В какой-то день нам говорят: “Всё, собирайтесь, завтра плывем в Москву”. – “Как плывем, на чем?” – “На барже”. Мы заорали: “Ура! Плывем!!!” Встали затемно, сели на грузовики и поехали. Но по дороге что-то сломалось, долго чинили. Рядом было сельпо, во дворе ящики ситро и лимонада. Облились до одури, пока чинились.

Наконец приехали на канал Москва – Волга. Выходим на высокий берег над пристанью и видим внизу черный дым. Сбегаем вниз, навстречу какие-то тетки, кричат: “Детки дорогие, вы в рубашках родились – вашу баржу только что разбомбили!” (Да, мы следили за небом, видели “юнкерсы”.) Выходит, наша поломка и ситро спасли нам жизнь! Вот чудо! В этот момент я впервые подумал, что есть какая-то Судьба, что не все так плохо, что мне что-то еще суждено. В общем, привезли нас в Москву на телегах с ранеными. Шел пешком от Сокола вместе с Кимой, Москву было не узнать: все окна заклеены полосками, на улицах везде рядами стояли ежи, укрепления из мешков, кое-где за ними видно зенитки.

Один в городе

Пришел домой, ключ от комнаты нашел – а бабушки нет. Она оставила записку, что ее “эвакуировала” тетя Женя в деревню Гремячево до конца сентября. В квартире живут все новые люди, какие-то молодые тетки. Они мне обрадовались, когда я сказал, что здесь тоже живу. “Вот, хоть один мужчина завелся!” Это были мобилизованные из деревни девушки, они работали в военных не то столовых, не то госпиталях. А соседи по квартире все удрали, никого не осталось, некоторые комнаты были даже опечатаны.

Помню свои ощущения в тот момент: сначала стало очень страшно – совсем один, но быстро сообразил, что ведь это полная свобода. Делай что хочешь! Мне такое состояние очень понравилось за время скитаний по холмам Яхромы. Голод ведь не самое страшное – зато можно всюду ходить, смотреть. После затворничества в нашем каменном дворе-колодце под бабушкиным присмотром, когда тебе постоянно что-то кричат, какое счастье остаться одному, как взрослый! “Новые тети” чем-то накормили, напоили чаем. На кухне газ не работал, стояли примусы, керосинки, ведра с водой. Когда-то здесь у каждой хозяйки был свой столик под своей белой скатертью, было чистенько и красиво. А теперь воняло керосином.
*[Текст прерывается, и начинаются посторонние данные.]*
-- ==== Sys2Proof/Word.lean ====
section
/-! DEFINITION. The words of the hardware: a byte, an image dimension, a slot number, and the pixel of four bytes.
-/

namespace Sys2Proof

/-- A byte, 8 bits, bit 7 the most significant (00_scope.md R10). -/
abbrev Byte := BitVec 8

/-- `width` or `height`, 32 bits (00_scope.md R9, `DIM_WIDTH`). -/
abbrev Dim := BitVec 32

/-- The number of a slot of the running index, 6 bits (00_scope.md R9, `HASH_WIDTH`). -/
abbrev Slot := BitVec 6

/-- A pixel: four 8-bit unsigned lanes (10_state.md R20, 40_pixel_hash_index.md R110, R119). Its derived
equality compares all four lanes, which is the pixel equality of R112. -/
@[ext] structure Pixel where
  r : Byte
  g : Byte
  b : Byte
  a : Byte
deriving DecidableEq, Repr

end Sys2Proof
end

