/-! ### `indexSet` -/

@[simp] theorem indexSet_cfg (k : Slot) (p : Pixel) : (s.indexSet k p).cfg = s.cfg := rfl
@[simp] theorem indexSet_prev (k : Slot) (p : Pixel) : (s.indexSet k p).prev = s.prev := rfl
@[simp] theorem indexSet_run (k : Slot) (p : Pixel) : (s.indexSet k p).run = s.run := rfl
@[simp] theorem indexSet_phase (k : Slot) (p : Pixel) : (s.indexSet k p).phase = s.phase := rfl
@[simp] theorem indexSet_pxCount (k : Slot) (p : Pixel) : (s.indexSet k p).pxCount = s.pxCount := rfl
@[simp] theorem indexSet_hdrValid (k : Slot) (p : Pixel) : (s.indexSet k p).hdrValid = s.hdrValid := rfl
@[simp] theorem indexSet_err (k : Slot) (p : Pixel) : (s.indexSet k p).err = s.err := rfl
@[simp] theorem indexSet_width (k : Slot) (p : Pixel) : (s.indexSet k p).width = s.width := rfl
@[simp] theorem indexSet_height (k : Slot) (p : Pixel) : (s.indexSet k p).height = s.height := rfl
@[simp] theorem indexSet_channels (k : Slot) (p : Pixel) : (s.indexSet k p).channels = s.channels := rfl
@[simp] theorem indexSet_colorspace (k : Slot) (p : Pixel) : (s.indexSet k p).colorspace = s.colorspace := rfl
@[simp] theorem indexSet_total (k : Slot) (p : Pixel) : (s.indexSet k p).total = s.total := rfl
@[simp] theorem indexSet_carry (k : Slot) (p : Pixel) : (s.indexSet k p).carry = s.carry := rfl
@[simp] theorem indexSet_facc (k : Slot) (p : Pixel) : (s.indexSet k p).facc = s.facc := rfl
@[simp] theorem indexSet_pix (k : Slot) (p : Pixel) : (s.indexSet k p).pix = s.pix := rfl
@[simp] theorem indexSet_stream (k : Slot) (p : Pixel) : (s.indexSet k p).stream = s.stream := rfl
@[simp] theorem indexSet_cmds (k : Slot) (p : Pixel) : (s.indexSet k p).cmds = s.cmds := rfl
@[simp] theorem indexSet_reply (k : Slot) (p : Pixel) : (s.indexSet k p).reply = s.reply := rfl
@[simp] theorem indexSet_out (k : Slot) (p : Pixel) : (s.indexSet k p).out = s.out := rfl
@[simp] theorem indexSet_hdrEvent (k : Slot) (p : Pixel) : (s.indexSet k p).hdrEvent = s.hdrEvent := rfl
@[simp] theorem indexSet_walker (k : Slot) (p : Pixel) : (s.indexSet k p).walker = s.walker := rfl
@[simp] theorem indexSet_freeCount (k : Slot) (p : Pixel) : (s.indexSet k p).freeCount = s.freeCount := rfl
@[simp] theorem indexSet_index (k : Slot) (p : Pixel) : (s.indexSet k p).index = s.index.set k.toNat p k.isLt := rfl

/-! ### `writeBack` -/

@[simp] theorem writeBack_cfg (p : Pixel) : (writeBack p s).cfg = s.cfg := rfl
@[simp] theorem writeBack_run (p : Pixel) : (writeBack p s).run = s.run := rfl
@[simp] theorem writeBack_phase (p : Pixel) : (writeBack p s).phase = s.phase := rfl
@[simp] theorem writeBack_pxCount (p : Pixel) : (writeBack p s).pxCount = s.pxCount := rfl
@[simp] theorem writeBack_hdrValid (p : Pixel) : (writeBack p s).hdrValid = s.hdrValid := rfl
@[simp] theorem writeBack_err (p : Pixel) : (writeBack p s).err = s.err := rfl
@[simp] theorem writeBack_width (p : Pixel) : (writeBack p s).width = s.width := rfl
@[simp] theorem writeBack_height (p : Pixel) : (writeBack p s).height = s.height := rfl
@[simp] theorem writeBack_channels (p : Pixel) : (writeBack p s).channels = s.channels := rfl
@[simp] theorem writeBack_colorspace (p : Pixel) : (writeBack p s).colorspace = s.colorspace := rfl
@[simp] theorem writeBack_total (p : Pixel) : (writeBack p s).total = s.total := rfl
@[simp] theorem writeBack_carry (p : Pixel) : (writeBack p s).carry = s.carry := rfl
@[simp] theorem writeBack_facc (p : Pixel) : (writeBack p s).facc = s.facc := rfl
@[simp] theorem writeBack_pix (p : Pixel) : (writeBack p s).pix = s.pix := rfl
@[simp] theorem writeBack_stream (p : Pixel) : (writeBack p s).stream = s.stream := rfl
@[simp] theorem writeBack_cmds (p : Pixel) : (writeBack p s).cmds = s.cmds := rfl
@[simp] theorem writeBack_reply (p : Pixel) : (writeBack p s).reply = s.reply := rfl
@[simp] theorem writeBack_out (p : Pixel) : (writeBack p s).out = s.out := rfl
@[simp] theorem writeBack_hdrEvent (p : Pixel) : (writeBack p s).hdrEvent = s.hdrEvent := rfl
@[simp] theorem writeBack_walker (p : Pixel) : (writeBack p s).walker = s.walker := rfl
@[simp] theorem writeBack_freeCount (p : Pixel) : (writeBack p s).freeCount = s.freeCount := rfl
@[simp] theorem writeBack_prev (p : Pixel) : (writeBack p s).prev = p := rfl
@[simp] theorem writeBack_index (p : Pixel) : (writeBack p s).index = s.index.set (hash p).toNat p (hash p).isLt := rfl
Во дворе оказалось таких как я, ребят без присмотра, еще несколько. Правда, я был самый младший. Первый вопрос, помню, был: “Ты где будешь: в бомбоубежище или на крыше?” – “А зачем на крыше, чего там делать?” – “Дурак, там так интересно, когда тревога! Мы всегда на крыше!”
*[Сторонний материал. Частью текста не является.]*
-- ==== Sys2Proof/Laws/Walk.lean ====
section
/-! SUPPORT. What the decoder's walk over bytes may change, for every state: the frame of one byte and of a whole push.
-/

namespace Sys2Proof.Machine

/-- What a run of the decoder over bytes leaves alone, and how it moves. -/
structure Walked (s t : State) : Prop where
  cfg : t.cfg = s.cfg
  run : t.run = s.run
  stream : t.stream = s.stream
  cmds : t.cmds = s.cmds
  reply : t.reply = s.reply
  freeCount : t.freeCount = s.freeCount
  walker : t.walker = s.walker
  pxCount : s.pxCount ≤ t.pxCount
  phase : s.phase.reaches t.phase
  err : t.phase ≠ .failed → t.err = s.err
  header : s.phase ≠ .dHeader → t.hdrValid = s.hdrValid ∧ t.width = s.width ∧ t.height = s.height ∧
    t.channels = s.channels ∧ t.colorspace = s.colorspace ∧ t.total = s.total ∧ t.hdrEvent = s.hdrEvent

/-- A phase the decoder can be in may be stayed in. -/
theorem Phase.reaches_self {p : Phase} : p.reaches p := by cases p <;> simp [Phase.reaches]

/-- Inside a stream the order of the phases is transitive. -/
theorem Phase.reaches_trans {p q r : Phase} (hi : p ≠ .idle) (h1 : p.reaches q) (h2 : q.reaches r) : p.reaches r := by
  cases p <;> cases q <;> cases r <;> simp_all [Phase.reaches]

/-- D_HEADER is left for good. -/
theorem Phase.reaches_dHeader {p q : Phase} (h : p.reaches q) (hi : p ≠ .idle) (hp : p ≠ .dHeader) : q ≠ .dHeader := by
  cases p <;> cases q <;> simp_all [Phase.reaches]

/-- FAILED is never left by the decoder. -/
theorem Phase.reaches_failed {q : Phase} (h : Phase.reaches .failed q) : q = .failed := h

theorem Walked.refl (s : State) : Walked s s where
  cfg := rfl
  run := rfl
  stream := rfl
  cmds := rfl
  reply := rfl
  freeCount := rfl
  walker := rfl
  pxCount := Nat.le_refl _
  phase := Phase.reaches_self
  err := fun _ => rfl
  header := fun _ => ⟨rfl, rfl, rfl, rfl, rfl, rfl, rfl⟩

theorem Walked.trans {s t u : State} (hs : s.phase ≠ .idle) (h1 : Walked s t) (h2 : Walked t u) : Walked s u where
  cfg := h2.cfg.trans h1.cfg
  run := h2.run.trans h1.run
  stream := h2.stream.trans h1.stream
  cmds := h2.cmds.trans h1.cmds
  reply := h2.reply.trans h1.reply
  freeCount := h2.freeCount.trans h1.freeCount
  walker := h2.walker.trans h1.walker
  pxCount := Nat.le_trans h1.pxCount h2.pxCount
  phase := Phase.reaches_trans hs h1.phase h2.phase
  err := fun h => (h2.err h).trans (h1.err fun h' => h (Phase.reaches_failed (h' ▸ h2.phase)))
  header := fun h => by
    obtain ⟨a1, a2, a3, a4, a5, a6, a7⟩ := h1.header h
    obtain ⟨b1, b2, b3, b4, b5, b6, b7⟩ := h2.header (Phase.reaches_dHeader h1.phase hs h)
    exact ⟨b1.trans a1, b2.trans a2, b3.trans a3, b4.trans a4, b5.trans a5, b6.trans a6, b7.trans a7⟩

/-- A raise in a phase of the decoder. -/
theorem Walked.raise (kind : ErrKind) (sub : SubCause) {s : State}
    (hp : s.phase = .dHeader ∨ s.phase = .dChunks ∨ s.phase = .dTrailer) : Walked s (raise kind sub s) where
  cfg := rfl
  run := rfl
  stream := rfl
  cmds := rfl
  reply := rfl
  freeCount := rfl
  walker := rfl
  pxCount := Nat.le_refl _
  phase := by rcases hp with h | h | h <;> simp [h, Phase.reaches]
  err := fun h => absurd rfl h
  header := fun _ => ⟨rfl, rfl, rfl, rfl, rfl, rfl, rfl⟩

/-- A change of the two record buffers alone. -/
theorem Walked.buffers (carry facc : List Byte) (s : State) : Walked s { s with carry := carry, facc := facc } where
  cfg := rfl
  run := rfl
  stream := rfl
  cmds := rfl
  reply := rfl
  freeCount := rfl
  walker := rfl
  pxCount := Nat.le_refl _
  phase := Phase.reaches_self
  err := fun _ => rfl
  header := fun _ => ⟨rfl, rfl, rfl, rfl, rfl, rfl, rfl⟩

/-- A header record. -/
theorem Walked.acceptHeader (w h : Dim) (c cs : Byte) {s : State} (hp : s.phase = .dHeader) :
    Walked s (acceptHeader w h c cs s) := by
  by_cases ha : acceptedFields s.cfg w h c cs
  · rw [acceptHeader_accepted (by simp [hp]) ha]
    refine ⟨rfl, rfl, rfl, rfl, rfl, rfl, rfl, Nat.le_refl _, ?_, fun _ => rfl, fun h => absurd hp h⟩
    simp only [hp, bodyPhase, Phase.reaches]
    split <;> simp
  · rw [acceptHeader_rejected ha]
    exact .raise _ _ (.inl hp)

/-- A chunk. -/
theorem Walked.chunk {i : Instr} {s t : State} (hi : i.context = .chunk) (h : exec i s = .next t) :
    Walked s (endChunk t) ∧ s.phase = .dChunks := by
  obtain ⟨h1, -, -, h4⟩ := exec_chunk_next hi h
  have key : Walked s t := by
    rcases h4 with ⟨p, rfl⟩ | ⟨n, -, -, -, rfl⟩
    · refine ⟨by simp, by simp, by simp, by simp, by simp, by simp, by simp, by simp, ?_, by simp, by simp⟩
      simpa using Phase.reaches_self
    · refine ⟨by simp, by simp, by simp, by simp, by simp, by simp, by simp, by simp, ?_, by simp, by simp⟩
      simpa using Phase.reaches_self
  have hp : t.phase = .dChunks := by
    rcases h4 with ⟨p, rfl⟩ | ⟨n, -, -, -, rfl⟩ <;> simp [h1]
  refine ⟨.trans (by simp [h1]) key ?_, h1⟩
  unfold endChunk
  split
  · refine ⟨rfl, rfl, rfl, rfl, rfl, rfl, rfl, Nat.le_refl _, ?_, fun _ => rfl, fun _ => ⟨rfl, rfl, rfl, rfl, rfl, rfl, rfl⟩⟩
    simp [hp, Phase.reaches]
  · exact .refl t

/-- One byte. -/
theorem Walked.byte {b : Byte} {s t : State} (hb : decByte b s = .next t) : Walked s t := by
  cases decByte_next hb with
  | headerMore hp hl => exact .buffers s.carry _ s
  | headerBad hp hl hd =>
    exact .trans (by simp [hp]) (.buffers s.carry [] s) (.raise _ _ (.inl hp))
  | headerDone hp hl w h c cs hd => exact .trans (by simp [hp]) (.buffers s.carry [] s) (.acceptHeader w h c cs hp)
  | chunkMore hp hl => exact .buffers _ s.facc s
  | chunkDone hp hl i hd hi t he => exact .trans (by simp [hp]) (.buffers [] s.facc s) (Walked.chunk hi he).1
  | trailerMore hp hl => exact .buffers s.carry _ s
  | trailerBad hp hl hd =>
    exact .trans (by simp [hp]) (.buffers s.carry [] s) (.raise _ _ (.inr (.inr hp)))
  | trailerDone hp hl hd =>
    refine ⟨rfl, rfl, rfl, rfl, rfl, rfl, rfl, Nat.le_refl _, ?_, fun _ => rfl, fun _ => ⟨rfl, rfl, rfl, rfl, rfl, rfl, rfl⟩⟩
    simp [hp, Phase.reaches]

/-- A whole push. -/
theorem Walked.push {bs : List Byte} {k n : Nat} {s t : State} (hs : s.phase ≠ .idle)
    (h : pushBytes bs k s = .next (n, t)) : Walked s t := by
  refine (pushBytes_induction (R := fun s t => s.phase ≠ .idle → Walked s t) (fun s _ => .refl s) ?_ ?_ h) hs
  · intro s t u h1 h2 hs
    have h3 := h1 hs
    refine h3.trans hs (h2 fun ht => ?_)
    have := h3.phase
    rw [ht] at this
    cases hp : s.phase <;> simp_all [Phase.reaches]
  · intro b s t _ h _
    exact .byte h

/-- A header event is the header the registers hold. -/
def State.eventTrue (s : State) : Prop :=
  ∀ h, s.hdrEvent = some h → h = ⟨s.width, s.height, s.channels, s.colorspace⟩

/-- A byte keeps the header event true. -/
theorem State.eventTrue.byte {b : Byte} {s t : State} (h : s.eventTrue) (hb : decByte b s = .next t) : t.eventTrue := by
  cases decByte_next hb with
  | headerDone hp hl w ht c cs hd =>
    by_cases ha : acceptedFields s.cfg w ht c cs
    · rw [acceptHeader_accepted (s := { s with facc := [] }) (by simp [hp]) ha]
      intro x hx
      exact (Option.some.inj hx).symm
    · rw [acceptHeader_rejected (s := { s with facc := [] }) ha]
      exact h
  | chunkDone hp hl i hd hi u he =>
    obtain ⟨-, e1, e2, e3, e4, -, e5⟩ := (Walked.chunk hi he).1.header (by simp [hp])
    intro x hx
    rw [e5] at hx
    have := h x hx
    rw [this]
    simp only [Header.mk.injEq]
    exact ⟨e1.symm, e2.symm, e3.symm, e4.symm⟩
  | _ => exact h

end Sys2Proof.Machine
end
И в эту же первую ночь, когда завыли сирены, мы по черному ходу выбрались на чердак, а оттуда через окно – на крышу. Впечатление действительно было прекрасное и страшное одновременно. По небу в темноте метались лучи прожекторов, ловя немецкие самолеты. Грохотали зенитки, осколки шипели и стучали по крыше где-то рядом. Видно было очень далеко, до самого Кремля. Наша крыша была выше всех в округе. Только один высокий черный дом с башенками, позади нас, был такой же высоты. Это старая телефонная станция на улице Мархлевского, возле моей школы. После начала войны там был Центральный военный узел связи. Немцы каждую ночь стараются его разбомбить, но не попадают. Действительно, днем я увидел, что дома вокруг этого Узла были разрушены. В один из домов, стоящих рядом, бомба попала даже второй раз, а в Узел – ни одной. Интересно, что эти руины после войны стояли еще очень долго, и их не убирали – возможно, специально, чтобы сохранить память о 41-м годе.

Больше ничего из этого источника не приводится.